Naming. AI leans toward generic names because it has no context for your specific domain. It doesn't know that in your system, a User isn't just any user. It might be an authenticated account holder with a billing state, an access tier, and a set of permissions that matter a lot. When I rename $filteredUsers to $activeSubscribers, that's not cosmetic. That's the difference between code that speaks your domain's language and code that could have come from anywhere.

Function size. Ask AI for a service method and you'll often get one that does everything in one shot, because that's what you asked for. It's trying to be helpful. But that's not how I want my Symfony services to look. Each of those concerns deserves its own home. Splitting it apart isn't refactoring for the sake of it. It's making the code navigable.

Architectural boundaries. AI has no idea what your architecture looks like. It will reach across layers without hesitation, inject infrastructure into your domain, and build a class that answers the prompt perfectly but fits nowhere cleanly. This is where knowing your own system becomes genuinely important. You can see what the AI can't.

If you're reviewing AI-generated code and you're not running quality tools in CI, you're leaving a lot to chance. Static analysis catches what tired human eyes skip when the code looks reasonable at a glance. In an AI-heavy workflow it's not optional.

The architect's eye

The framing that's helped me most is this: my job is the blueprint, not the bricks.

Before any AI-generated code lands in my codebase, the important decisions are already made. What are the layers? Where does business logic live? What does the domain language look like? What are the rules around dependencies? Those decisions are mine. They come from understanding the system, its history, and where it needs to go. The AI has no access to any of that. It works from the prompt, not from the architecture.

So when I review AI output, I'm not just checking whether it works. I'm checking whether it fits. Does this class belong in this layer? Does this name match the language we use in this domain? Does this dependency point in the right direction? Those are architectural questions, and they require architectural knowledge to answer. That's the thing the AI genuinely cannot bring to the table.

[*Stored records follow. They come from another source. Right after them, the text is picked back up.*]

-- ==== Sys2Proof/Word.lean ====
section
/-! DEFINITION. The word types of the machine and their plainest arithmetic: bit fields of a number, sign
extension, and total reading and writing of fixed-length vectors. -/

namespace Sys2Proof

/-- A byte of memory. -/
abbrev Byte := BitVec 8
/-- One vector register of one lane, one instruction word, one program counter (R24, R59). -/
abbrev Word := BitVec 32
/-- A 64-bit quantity. -/
abbrev Dword := BitVec 64
/-- A scalar register and a virtual address (R59, R96). -/
abbrev Wide := BitVec 72

/-- Bits lo to lo + n - 1 of a number. -/
def bitsAt (w lo n : Nat) : BitVec n := BitVec.ofNat n (w / 2 ^ lo)

/-- The n-bit field x read as a signed number (R173, SignExtend). -/
def signExtend {n : Nat} (x : BitVec n) : Int := x.toInt

/-- The element of a vector at i, or d outside it. -/
def vget {α : Type} {n : Nat} (v : Vector α n) (i : Nat) (d : α) : α := (v[i]?).getD d

/-- The vector with element i replaced; unchanged outside it. -/
def vset {α : Type} {n : Nat} (v : Vector α n) (i : Nat) (x : α) : Vector α n := v.setIfInBounds i x

end Sys2Proof
end

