/-- A queue slot after reset (R307, R308; the rest log 3). -/
def Queue.reset : Queue :=
  { st := 0, log2n := 0, policy := false, prio := 0, en := false, base := 0, widx := 0, ridx := 0, fault := 0, mark := 0,
    mtime := 0, packets := [], closing := none, parked := false, asked := false }

/-- A partition's registers after reset (R308, R345, R389, R391; those without a reset value log 3). -/
def Partition.reset : Partition :=
  { queues := Vector.replicate 64 Queue.reset, ctxBase := 0, ctxSize := 0, troot := 0, tinvalAll := false, tinvalLevel := 0,
    tinvalBusy := false, tiva := 0, frBase := 0, frLog2n := 0, frHead := 0, frTail := 0, frOvf := 0, frPages := [],
    keyRet := 0, keyBusy := false, keyOwn := 1, dcBase := 0, dcSize := 0, rrBase := 0, rrDigest := false, rrMode := false,
    rrLog2sz := 0, rrEn := false, rrHead := 0, rrTail := 0, rrStalled := false, rrClockEnd := false, rrWrapped := false,
    rrLost := 0, hwm := 0, lnums := 0, recNext := 0, frames := [], rpFree := false, rpBrk := false, rpSrc := 0, rpLen := 0,
    rpBreak := 0, rpCut := 0, rpDiv := 0, rpMoved := false, rpSrcErr := false, rpSealErr := false, rpState := 0,
    rpDetail := List.replicate 48 0, rpLog := [], rpStop := none, rpHalt := none, rpNext := 0, rpDone := [], rpLeft := false, engine := 1 }

/-- A host connection before the management controller binds it (R403). -/
def Conn.reset : Conn :=
  { part := 0, addr := 0, bound := false, expect := 0, own := 0, held := [], sent := [], error := false, gap := false, todo := [] }

/-- A trained link on its eight lanes, sequence numbers at 0 (R406, R414; credits log 3). -/
def Link.reset : Link :=
  { up := true, lanes := 8, lseq := 0, lack := 0, acked := 0, cred := Vector.replicate 3 0, resends := 0, owed := Vector.replicate 3 0,
    held := [], wait := [] }

/-- The management controller after bring-up (R414; the rest log 3). -/
def Mgmt.reset : Mgmt :=
  { step := 4, failedStep := 0, lastSeq := 0, discarded := 0, reply := none, records := [], pool := [], retired := [], rows := [],
    slicesOut := [], fwVersion := 0, fwEngine := 1, fwImage := [], fwStaged := none, fwFused := 0, fwHeld := [], keysUsed := 0, keyPairs := [],
    capWatts := 2600, clockMHz := 800, thermal := false, sparesUsed := [], failedCores := [], l1Out := [] }

/-- The machine after reset: the end of bring-up (R414). -/
def State.reset : State :=
  { agenda := [], cur := none, freeCtr := 0, turn := 0, tick := 0, time := 0, nextId := 0, mem := [], lines := [], l3 := [], writes := [],
    floor := [], l1 := [], l2 := [], dir := [], remote := [], tlb := [], tables := [], blocks := [], launches := [], holders := [], quads := [], code := 0,
    parts := Vector.replicate 4 Partition.reset, dieFailed := 0, dieInc := Vector.replicate 4 0, linkEn := 0, devId := 0,
    routes := Vector.replicate 256 0, links := Vector.replicate 18 Link.reset, fseqOut := [], fseqIn := [], arrived := [], early := [],
    requests := [], deadLines := [], nextTag := 0, sessions := [], conns := Vector.replicate 256 Conn.reset, portAddrs := Vector.replicate 2 [0],
    portDiscards := Vector.replicate 2 0,
    mgmt := Mgmt.reset }

end Sys2Proof.Machine
end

This also changes what "good review" means. It's less about catching bugs and more about enforcing coherence. Does this fit the system we're building? If not, it goes back, however cleanly it was generated.

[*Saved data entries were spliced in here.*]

/-- The instruction that a word selects (R163, R164), or the reason why it selects none: 1 primary, 2 function code,
4 operand code. -/
def mainOf (h : Hdr) (w : Nat) : Except Nat Candidate :=
  match w / 2 ^ 24 % 2 ^ 7 with
  | 0x01 => .ok ⟨true, .bra h (bitsAt w 21 3) (bitsAt w 0 21)⟩
  | 0x02 => .ok ⟨true, .call h (bitsAt w 21 3) (bitsAt w 0 21)⟩
  | 0x03 => main03 h w
  | 0x04 => main04 h w
  | 0x05 => main05 h w
  | 0x06 => .ok ⟨decide (w / 2 ^ 0 % 2 ^ 18 = 0), .elect h (bitsAt w 21 3) (bitsAt w 18 3)⟩
  | 0x07 => .ok ⟨decide (w / 2 ^ 0 % 2 ^ 6 = 0) && decide (w / 2 ^ 15 % 2 ^ 9 = 448), .reggrow h (bitsAt w 6 9)⟩
  | 0x08 => main08 h w
  | 0x5C => .ok ⟨decide (w / 2 ^ 6 % 2 ^ 8 = 0), .vgetThread h (bitsAt w 21 3) (bitsAt w 14 7) (bitsAt w 0 6)⟩
  | 0x09 => main09 h w
  | 0x10 => main10 h w
  | 0x11 => .ok ⟨true, .saddi h (bitsAt w 18 6) (bitsAt w 12 6) (bitsAt w 0 12)⟩
  | 0x12 => .ok ⟨decide (w / 2 ^ 6 % 2 ^ 6 = 0), .sshli h (bitsAt w 18 6) (bitsAt w 12 6) (bitsAt w 0 6)⟩
  | 0x13 => .ok ⟨true, .sli h (bitsAt w 18 6) (bitsAt w 0 18)⟩
  | 0x14 => .ok ⟨decide (w / 2 ^ 18 % 2 ^ 3 = 0), .scmp h (bitsAt w 21 3) (bitsAt w 12 6) (bitsAt w 6 6) (bitsAt w 0 6)⟩
  | 0x15 => .ok ⟨true, .saddai h (bitsAt w 18 6) (bitsAt w 12 6) (bitsAt w 0 12)⟩
  | 0x16 => if w / 2 ^ 9 % 2 ^ 3 = 6 then .ok ⟨true, .sldp h (bitsAt w 18 6) (bitsAt w 12 6) (bitsAt w 0 9)⟩ else .ok ⟨true, .sld h (bitsAt w 18 6) (bitsAt w 12 6) (bitsAt w 9 3) (bitsAt w 0 9)⟩
  | 0x17 => if w / 2 ^ 9 % 2 ^ 3 = 6 then .ok ⟨true, .sstp h (bitsAt w 18 6) (bitsAt w 12 6) (bitsAt w 0 9)⟩ else .ok ⟨true, .sst h (bitsAt w 18 6) (bitsAt w 12 6) (bitsAt w 9 3) (bitsAt w 0 9)⟩
  | 0x18 => .ok ⟨decide (w / 2 ^ 15 % 2 ^ 3 = 0), .sldparam h (bitsAt w 18 6) (bitsAt w 12 3) (bitsAt w 0 12)⟩
  | 0x19 => .ok ⟨decide (w / 2 ^ 0 % 2 ^ 7 = 0) && decide (w / 2 ^ 14 % 2 ^ 4 = 0), .sfirst h (bitsAt w 18 6) (bitsAt w 7 7)⟩
  | 0x20 => .ok ⟨true, .iadd h (bitsAt w 21 3) (bitsAt w 14 7) (bitsAt w 7 7) (bitsAt w 0 7)⟩
  | 0x21 => .ok ⟨true, .isub h (bitsAt w 21 3) (bitsAt w 14 7) (bitsAt w 7 7) (bitsAt w 0 7)⟩
  | 0x22 => .ok ⟨true, .imulLo h (bitsAt w 21 3) (bitsAt w 14 7) (bitsAt w 7 7) (bitsAt w 0 7)⟩
  | 0x23 => .ok ⟨true, .imulhI32 h (bitsAt w 21 3) (bitsAt w 14 7) (bitsAt w 7 7) (bitsAt w 0 7)⟩
  | 0x24 => .ok ⟨true, .imulhN32 h (bitsAt w 21 3) (bitsAt w 14 7) (bitsAt w 7 7) (bitsAt w 0 7)⟩
  | 0x25 => .ok ⟨true, .imad h (bitsAt w 21 3) (bitsAt w 14 7) (bitsAt w 7 7) (bitsAt w 0 7)⟩
  | 0x26 => .ok ⟨true, .iand h (bitsAt w 21 3) (bitsAt w 14 7) (bitsAt w 7 7) (bitsAt w 0 7)⟩
  | 0x27 => .ok ⟨true, .ior h (bitsAt w 21 3) (bitsAt w 14 7) (bitsAt w 7 7) (bitsAt w 0 7)⟩
  | 0x28 => .ok ⟨true, .ixor h (bitsAt w 21 3) (bitsAt w 14 7) (bitsAt w 7 7) (bitsAt w 0 7)⟩
  | 0x29 => .ok ⟨true, .ishl h (bitsAt w 21 3) (bitsAt w 14 7) (bitsAt w 7 7) (bitsAt w 0 7)⟩
  | 0x2A => .ok ⟨true, .ishrN h (bitsAt w 21 3) (bitsAt w 14 7) (bitsAt w 7 7) (bitsAt w 0 7)⟩
  | 0x2B => .ok ⟨true, .ishrI h (bitsAt w 21 3) (bitsAt w 14 7) (bitsAt w 7 7) (bitsAt w 0 7)⟩
  | 0x2C => .ok ⟨true, .iminI32 h (bitsAt w 21 3) (bitsAt w 14 7) (bitsAt w 7 7) (bitsAt w 0 7)⟩
  | 0x2D => .ok ⟨true, .imaxI32 h (bitsAt w 21 3) (bitsAt w 14 7) (bitsAt w 7 7) (bitsAt w 0 7)⟩
  | 0x2E => .ok ⟨true, .iminN32 h (bitsAt w 21 3) (bitsAt w 14 7) (bitsAt w 7 7) (bitsAt w 0 7)⟩
  | 0x2F => .ok ⟨true, .imaxN32 h (bitsAt w 21 3) (bitsAt w 14 7) (bitsAt w 7 7) (bitsAt w 0 7)⟩
  | 0x30 => .ok ⟨true, .iadd64 h (bitsAt w 21 3) (bitsAt w 14 7) (bitsAt w 7 7) (bitsAt w 0 7)⟩
  | 0x31 => .ok ⟨true, .imadw h (bitsAt w 21 3) (bitsAt w 14 7) (bitsAt w 7 7) (bitsAt w 0 7)⟩
  | 0x32 => .ok ⟨true, .icmp h (bitsAt w 21 3) (bitsAt w 18 3) (bitsAt w 14 4) (bitsAt w 7 7) (bitsAt w 0 7)⟩
  | 0x33 => .ok ⟨true, .isel h (bitsAt w 21 3) (bitsAt w 14 7) (bitsAt w 7 7) (bitsAt w 0 7)⟩
  | 0x34 => .ok ⟨true, .ibit h (bitsAt w 21 3) (bitsAt w 14 7) (bitsAt w 7 7) (bitsAt w 0 7)⟩
  | 0x35 => .ok ⟨true, .ibfe h (bitsAt w 21 3) (bitsAt w 14 7) (bitsAt w 7 7) (bitsAt w 0 7)⟩
  | 0x36 => .ok ⟨true, .ibfi h (bitsAt w 21 3) (bitsAt w 14 7) (bitsAt w 7 7) (bitsAt w 0 7)⟩
  | 0x37 => .ok ⟨true, .idivI32 h (bitsAt w 21 3) (bitsAt w 14 7) (bitsAt w 7 7) (bitsAt w 0 7)⟩
  | 0x38 => .ok ⟨true, .idivN32 h (bitsAt w 21 3) (bitsAt w 14 7) (bitsAt w 7 7) (bitsAt w 0 7)⟩
  | 0x39 => .ok ⟨true, .iremI32 h (bitsAt w 21 3) (bitsAt w 14 7) (bitsAt w 7 7) (bitsAt w 0 7)⟩
  | 0x3A => .ok ⟨true, .iremN32 h (bitsAt w 21 3) (bitsAt w 14 7) (bitsAt w 7 7) (bitsAt w 0 7)⟩
  | 0x3B => .ok ⟨true, .iaddi h (bitsAt w 21 3) (bitsAt w 14 7) (bitsAt w 7 7) (bitsAt w 0 7)⟩
  | 0x3C => main3C h w
  | 0x3D => .ok ⟨true, .vshfl h (bitsAt w 21 3) (bitsAt w 14 7) (bitsAt w 7 7) (bitsAt w 0 7)⟩
  | 0x3E =>
    if w % 2 ^ 7 = 0 then .ok ⟨true, .vfirst h (bitsAt w 21 3) (bitsAt w 14 7) (bitsAt w 7 7)⟩
    else if w / 2 ^ 5 % 2 ^ 2 = 1 then .ok ⟨true, .vbcast h (bitsAt w 21 3) (bitsAt w 14 7) (bitsAt w 7 7) (bitsAt w 0 5)⟩
    else if w / 2 ^ 3 % 2 ^ 4 = 8 then .ok ⟨true, .vscan h (bitsAt w 21 3) (bitsAt w 14 7) (bitsAt w 7 7) (bitsAt w 0 3)⟩
    else .error 2
  | 0x3F => .ok ⟨true, .vred h (bitsAt w 21 3) (bitsAt w 14 7) (bitsAt w 7 7) (bitsAt w 0 7)⟩
  | 0x40 => .ok ⟨true, .faddF32 h (bitsAt w 21 3) (bitsAt w 14 7) (bitsAt w 7 7) (bitsAt w 0 7)⟩
  | 0x41 => .ok ⟨true, .fsubF32 h (bitsAt w 21 3) (bitsAt w 14 7) (bitsAt w 7 7) (bitsAt w 0 7)⟩
  | 0x42 => .ok ⟨true, .fmulF32 h (bitsAt w 21 3) (bitsAt w 14 7) (bitsAt w 7 7) (bitsAt w 0 7)⟩
  | 0x43 => .ok ⟨true, .ffmaF32 h (bitsAt w 21 3) (bitsAt w 14 7) (bitsAt w 7 7) (bitsAt w 0 7)⟩
  | 0x44 => .ok ⟨true, .fminF32 h (bitsAt w 21 3) (bitsAt w 14 7) (bitsAt w 7 7) (bitsAt w 0 7)⟩
  | 0x45 => .ok ⟨true, .fmaxF32 h (bitsAt w 21 3) (bitsAt w 14 7) (bitsAt w 7 7) (bitsAt w 0 7)⟩
  | 0x46 => .ok ⟨true, .fcmpF32 h (bitsAt w 21 3) (bitsAt w 18 3) (bitsAt w 14 4) (bitsAt w 7 7) (bitsAt w 0 7)⟩
  | 0x47 => .ok ⟨true, .ffunF32 h (bitsAt w 21 3) (bitsAt w 14 7) (bitsAt w 7 7) (bitsAt w 0 7)⟩
  | 0x48 => .ok ⟨true, .fdivF32 h (bitsAt w 21 3) (bitsAt w 14 7) (bitsAt w 7 7) (bitsAt w 0 7)⟩
  | 0x49 => .ok ⟨true, .faddF64 h (bitsAt w 21 3) (bitsAt w 14 7) (bitsAt w 7 7) (bitsAt w 0 7)⟩
  | 0x4A => .ok ⟨true, .fsubF64 h (bitsAt w 21 3) (bitsAt w 14 7) (bitsAt w 7 7) (bitsAt w 0 7)⟩
  | 0x4B => .ok ⟨true, .fmulF64 h (bitsAt w 21 3) (bitsAt w 14 7) (bitsAt w 7 7) (bitsAt w 0 7)⟩
  | 0x4C => .ok ⟨true, .ffmaF64 h (bitsAt w 21 3) (bitsAt w 14 7) (bitsAt w 7 7) (bitsAt w 0 7)⟩
  | 0x4D => .ok ⟨true, .fminF64 h (bitsAt w 21 3) (bitsAt w 14 7) (bitsAt w 7 7) (bitsAt w 0 7)⟩
  | 0x4E => .ok ⟨true, .fmaxF64 h (bitsAt w 21 3) (bitsAt w 14 7) (bitsAt w 7 7) (bitsAt w 0 7)⟩
  | 0x4F => .ok ⟨true, .fcmpF64 h (bitsAt w 21 3) (bitsAt w 18 3) (bitsAt w 14 4) (bitsAt w 7 7) (bitsAt w 0 7)⟩
  | 0x50 => .ok ⟨true, .ffunF64 h (bitsAt w 21 3) (bitsAt w 14 7) (bitsAt w 7 7) (bitsAt w 0 7)⟩
  | 0x51 => .ok ⟨true, .fdivF64 h (bitsAt w 21 3) (bitsAt w 14 7) (bitsAt w 7 7) (bitsAt w 0 7)⟩
  | 0x52 => .ok ⟨true, .faddF16x2 h (bitsAt w 21 3) (bitsAt w 14 7) (bitsAt w 7 7) (bitsAt w 0 7)⟩
  | 0x53 => .ok ⟨true, .fmulF16x2 h (bitsAt w 21 3) (bitsAt w 14 7) (bitsAt w 7 7) (bitsAt w 0 7)⟩
  | 0x54 => .ok ⟨true, .ffmaF16x2 h (bitsAt w 21 3) (bitsAt w 14 7) (bitsAt w 7 7) (bitsAt w 0 7)⟩
  | 0x55 => .ok ⟨true, .faddBf16x2 h (bitsAt w 21 3) (bitsAt w 14 7) (bitsAt w 7 7) (bitsAt w 0 7)⟩
  | 0x56 => .ok ⟨true, .fmulBf16x2 h (bitsAt w 21 3) (bitsAt w 14 7) (bitsAt w 7 7) (bitsAt w 0 7)⟩
  | 0x57 => .ok ⟨true, .ffmaBf16x2 h (bitsAt w 21 3) (bitsAt w 14 7) (bitsAt w 7 7) (bitsAt w 0 7)⟩
  | 0x58 => .ok ⟨true, .cvt h (bitsAt w 21 3) (bitsAt w 14 7) (bitsAt w 7 7) (bitsAt w 0 7)⟩
  | 0x59 => .ok ⟨decide (w / 2 ^ 3 % 2 ^ 4 = 0), .cvtq h (bitsAt w 21 3) (bitsAt w 14 7) (bitsAt w 7 7) (bitsAt w 0 3)⟩
  | 0x5A => .ok ⟨decide (w / 2 ^ 3 % 2 ^ 4 = 0), .cvtd h (bitsAt w 21 3) (bitsAt w 14 7) (bitsAt w 7 7) (bitsAt w 0 3)⟩
  | 0x5B => .ok ⟨decide (w / 2 ^ 0 % 2 ^ 14 = 0), .rand h (bitsAt w 21 3) (bitsAt w 14 7)⟩
  | 0x60 => .ok ⟨true, .ldg h (bitsAt w 21 3) (bitsAt w 14 7) (bitsAt w 7 7) (bitsAt w 3 4) (bitsAt w 0 3)⟩
  | 0x61 => .ok ⟨true, .stg h (bitsAt w 21 3) (bitsAt w 14 7) (bitsAt w 7 7) (bitsAt w 3 4) (bitsAt w 0 3)⟩
  | 0x62 => .ok ⟨true, .ldgAcq h (bitsAt w 21 3) (bitsAt w 14 7) (bitsAt w 7 7) (bitsAt w 3 4) (bitsAt w 0 3)⟩
  | 0x63 => .ok ⟨true, .stgRel h (bitsAt w 21 3) (bitsAt w 14 7) (bitsAt w 7 7) (bitsAt w 3 4) (bitsAt w 0 3)⟩
  | 0x64 => .ok ⟨true, .lds h (bitsAt w 21 3) (bitsAt w 14 7) (bitsAt w 7 7) (bitsAt w 3 4) (bitsAt w 0 3)⟩
  | 0x65 => .ok ⟨true, .sts h (bitsAt w 21 3) (bitsAt w 14 7) (bitsAt w 7 7) (bitsAt w 3 4) (bitsAt w 0 3)⟩
  | 0x66 => .ok ⟨true, .atomg h (bitsAt w 21 3) (bitsAt w 14 7) (bitsAt w 7 7) (bitsAt w 4 3) (bitsAt w 0 4)⟩
  | 0x67 => .ok ⟨true, .redg h (bitsAt w 21 3) (bitsAt w 14 7) (bitsAt w 7 7) (bitsAt w 4 3) (bitsAt w 0 4)⟩
  | 0x68 => .ok ⟨true, .redgDet h (bitsAt w 21 3) (bitsAt w 14 7) (bitsAt w 7 7) (bitsAt w 4 3) (bitsAt w 0 4)⟩
  | 0x69 => .ok ⟨decide (w / 2 ^ 4 % 2 ^ 3 = 0), .atoms h (bitsAt w 21 3) (bitsAt w 14 7) (bitsAt w 7 7) (bitsAt w 0 4)⟩
  | 0x6A => .ok ⟨decide (w / 2 ^ 4 % 2 ^ 3 = 0), .reds h (bitsAt w 21 3) (bitsAt w 14 7) (bitsAt w 7 7) (bitsAt w 0 4)⟩
  | 0x6B => .ok ⟨decide (w / 2 ^ 0 % 2 ^ 20 = 0), .fence h (bitsAt w 22 2) (bitsAt w 20 2)⟩
  | 0x6C => .ok ⟨decide (w / 2 ^ 0 % 2 ^ 6 = 0) && decide (w / 2 ^ 18 % 2 ^ 2 = 0), .fencer h (bitsAt w 22 2) (bitsAt w 20 2) (bitsAt w 12 6) (bitsAt w 6 6)⟩
  | 0x6D => main6D h w
  | 0x6E => .ok ⟨decide (w / 2 ^ 14 % 2 ^ 7 = 0), .pfg h (bitsAt w 21 3) (bitsAt w 7 7) (bitsAt w 3 4) (bitsAt w 0 3)⟩
  | 0x6F => main6F h w
  | 0x70 => .ok ⟨decide (w / 2 ^ 0 % 2 ^ 9 = 0), .copy h (bitsAt w 21 3) (bitsAt w 15 6) (bitsAt w 9 6)⟩
  | 0x71 => .ok ⟨decide (w / 2 ^ 0 % 2 ^ 1 = 0), .mma h (bitsAt w 21 3) (bitsAt w 15 6) (bitsAt w 9 6) (bitsAt w 6 3) (bitsAt w 3 3) (bitsAt w 2 1) (bitsAt w 1 1)⟩
  | 0x72 => .ok ⟨decide (w / 2 ^ 3 % 2 ^ 4 = 0), .accread h (bitsAt w 21 3) (bitsAt w 14 7) (bitsAt w 7 7) (bitsAt w 0 3)⟩
  | 0x73 => .ok ⟨decide (w / 2 ^ 3 % 2 ^ 4 = 0), .accwrite h (bitsAt w 21 3) (bitsAt w 14 7) (bitsAt w 7 7) (bitsAt w 0 3)⟩
  | 0x74 => .ok ⟨decide (w / 2 ^ 5 % 2 ^ 2 = 0), .apatch h (bitsAt w 21 3) (bitsAt w 14 7) (bitsAt w 7 7) (bitsAt w 4 1) (bitsAt w 3 1) (bitsAt w 0 3)⟩
  | 0x75 => main75 h w
  | 0x78 => .ok ⟨true, .rbegin h (bitsAt w 21 3) (bitsAt w 0 21)⟩
  | 0x79 => main79 h w
  | 0x7A => .ok ⟨true, .rst h (bitsAt w 21 3) (bitsAt w 14 7) (bitsAt w 7 7) (bitsAt w 3 4) (bitsAt w 0 3)⟩
  | 0x7B => main7B h w
  | _ => .error 1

The AI can build a room. Only you know what building it belongs in.

Think of it as a very fast junior

The mental model I've landed on: AI is an exceptionally fast junior developer who's very good at syntax and not yet great at judgment.

I wouldn't merge a junior's PR without reading it carefully. I wouldn't assume their naming matched our conventions or that they'd thought through the wider architectural implications. I'd review with genuine curiosity, not looking for reasons to reject but making sure what goes in actually belongs there.

That's the posture I try to bring to AI output now. Not suspicion, just attention. The tools have earned a seat at the table. They haven't earned the right to skip review.

And the better your architectural instincts are, the faster and more accurate that review gets. You can't enforce boundaries you haven't defined. You can't catch a misplaced dependency if you don't have a clear picture of where things are supposed to live. The fundamentals aren't the thing you learn before the real work starts. They are the real work.

To wrap up

I want to be clear: I'm not skeptical of AI tools. I use them every day and I'm not going back.

What I am is someone who's seen what happens when a team prioritises shipping speed over code quality. The codebases that become genuinely painful to work in don't usually get there through one big bad decision. They get there through a thousand small ones, each of which seemed fine at the time.

"It passes the tests" was never the bar. It's still not.

Code gets read far more than it gets written. It gets maintained by people who weren't there when it was made. The decisions baked into it compound over time.

AI changed who writes the first draft. It hasn't changed any of that. Write for the reader.